::: Input data :::
-- ==== Sys2Proof/Machine/Sym.lean ====
section
/-! DEFINITION. The group of a symmetric launch acting on block indices, coordinates and values
(R289 to R298), and the order log of a context under replay (R322). -/

namespace Sys2Proof.Machine

/-! ## Generators (R290) -/

/-- Generator i of a descriptor and its fields. -/
def LaunchRec.gen (r : LaunchRec) (i : Nat) : Nat := bitsOf r.sym.toNat (2 + 16 * i) 16
def genKind (g : Nat) : Nat := bitsOf g 0 4
def genA (g : Nat) : Nat := bitsOf g 4 3
def genB (g : Nat) : Nat := bitsOf g 7 3
def genK (g : Nat) : Nat := bitsOf g 10 5
def genNeg (g : Nat) : Bool := bitOf g 15

/-- Exchange two places of a list. -/
def swapAt (l : List Nat) (i j : Nat) : List Nat := (l.set i (l.getD j 0)).set j (l.getD i 0)

/-- A generator on a block index (x, y, z). -/
def actIndex (grid : List Nat) (g : Nat) (i : List Nat) : List Nat :=
  let a := genA g
  let e := grid.getD a 1
  match genKind g with
  | 1 => swapAt i a (genB g)
  | 2 => i.set a (e - 1 - i.getD a 0)
  | 3 => i.set a ((i.getD a 0 + genK g) % e)
  | _ => i

/-- A generator on a coordinate of an imaged entry, outermost dimension first (R290, R295). -/
def actCoord (grid exts : List Nat) (g : Nat) (c : List Nat) : List Nat :=
  let n := exts.length
  let a := n - 1 - genA g
  let e := exts.getD a 1
  if n ≤ genA g then c
  else match genKind g with
    | 1 => if n ≤ genB g then c else swapAt c a (n - 1 - genB g)
    | 2 => c.set a (e - 1 - c.getD a 0)
    | 3 => c.set a ((c.getD a 0 + genK g * (e / grid.getD (genA g) 1)) % e)
    | _ => c

/-- An element: its generators in the order they act. -/
def SymElem.index (x : SymElem) (grid i : List Nat) : List Nat :=
  x.gens.foldl (fun i g => actIndex grid g i) i
def SymElem.coord (x : SymElem) (grid exts c : List Nat) : List Nat :=
  x.gens.foldl (fun c g => actCoord grid exts g c) c

/-- NEG of a value (R290). -/
def negValue (fmt v : Nat) : Nat :=
  let w := fmtWidth fmt
  if fmtFloat fmt then v ^^^ 2 ^ (w - 1) else (2 ^ w - v % 2 ^ w) % 2 ^ w

/-! ## Blocks and images -/

/-- ORDER (R291). -/
def Launch.order (l : Launch) : Nat := max 1 l.elems.length

/-- Element e; the identity where the launch has none. -/
def Launch.elem (l : Launch) (e : Nat) : SymElem := l.elems.getD e ⟨[], false⟩

/-- STAB and ORBIT of a block index (R294). -/
def Launch.stabOf (l : Launch) (xyz : List Nat) : Nat :=
  (List.range l.order).foldl (fun acc e =>
    if (l.elem e).index l.record.grid xyz = xyz then acc + 2 ^ e else acc) 0
def Launch.orbitOf (l : Launch) (xyz : List Nat) : Nat :=
  l.order / ((List.range l.order).filter fun e =>
    decide ((l.elem e).index l.record.grid xyz = xyz)).length

/-- The lowest element of each coset other than the stabilizer, ascending (R298). -/
def Launch.cosets (l : Launch) (xyz : List Nat) : List Nat :=
  ((List.range l.order).foldl (fun (acc : List Nat × List (List Nat)) e =>
    let i := (l.elem e).index l.record.grid xyz
    if acc.2.contains i then acc else (acc.1 ++ [e], acc.2 ++ [i])) ([], [xyz])).1

/-- The launch and the block index of a crew. -/
def State.launchOf (s : State) (k : Crew) : Option Launch := tget? s.launches k.id.launch
def State.xyzOf (s : State) (k : Crew) : List Nat :=
  ((tget? s.blocks k.id.block).map (·.xyz)).getD [0, 0, 0]

/-- An entry is imaged in the launch of a crew (R295). -/
def State.isImaged (s : State) (k : Crew) (n : Nat) : Bool :=
  match s.launchOf k with
  | some l => l.record.images.contains n
  | none => false

/-- The elements by which a write of a crew to an entry is imaged. -/
def State.imagesOf (s : State) (k : Crew) (n : Nat) : List Nat :=
  match s.launchOf k with
  | some l => if l.record.images.contains n && !k.id.spawned then l.cosets (s.xyzOf k) else []
  | none => []

/-- The first dimension, from the outermost, in which a coordinate lies outside a block's tile (R297). -/
def outsideTile (grid exts xyz c : List Nat) : Option Nat :=
  let n := exts.length
  (List.range n).find? fun a =>
    let d := n - 1 - a
    let t := exts.getD a 1 / grid.getD d 1
    decide (d < 3) && !(decide (xyz.getD d 0 * t ≤ c.getD a 0)
      && decide (c.getD a 0 < (xyz.getD d 0 + 1) * t))

/-- R297 OUTSIDE for one element. -/
def State.outside (s : State) (k : Crew) (d : Desc) (c : List Nat) : Option Nat :=
  match s.launchOf k with
  | some l => outsideTile l.record.grid d.exts (s.xyzOf k) c
  | none => none

/-- IMAGE under which no lane acts (R297). -/
def State.imageTrap (s : State) (g : Group) (h : Hdr) (code n : Nat) (arg : Word) : State :=
  s.raise g h 6 code arg n

end Sys2Proof.Machine
end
:::
Task statement - What you return should be exactly the lines above, starting at the one with "def genK (g : Nat) : Nat := bitsOf g 10 5" and ending at the one with "index (x, y, z). -/", and nothing else.

Completed task -
def genK (g : Nat) : Nat := bitsOf g 10 5
def genNeg (g : Nat) : Bool := bitOf g 15

/-- Exchange two places of a list. -/
def swapAt (l : List Nat) (i j : Nat) : List Nat := (l.set i (l.getD j 0)).set j (l.getD i 0)

/-- A generator on a block index (x, y, z). -/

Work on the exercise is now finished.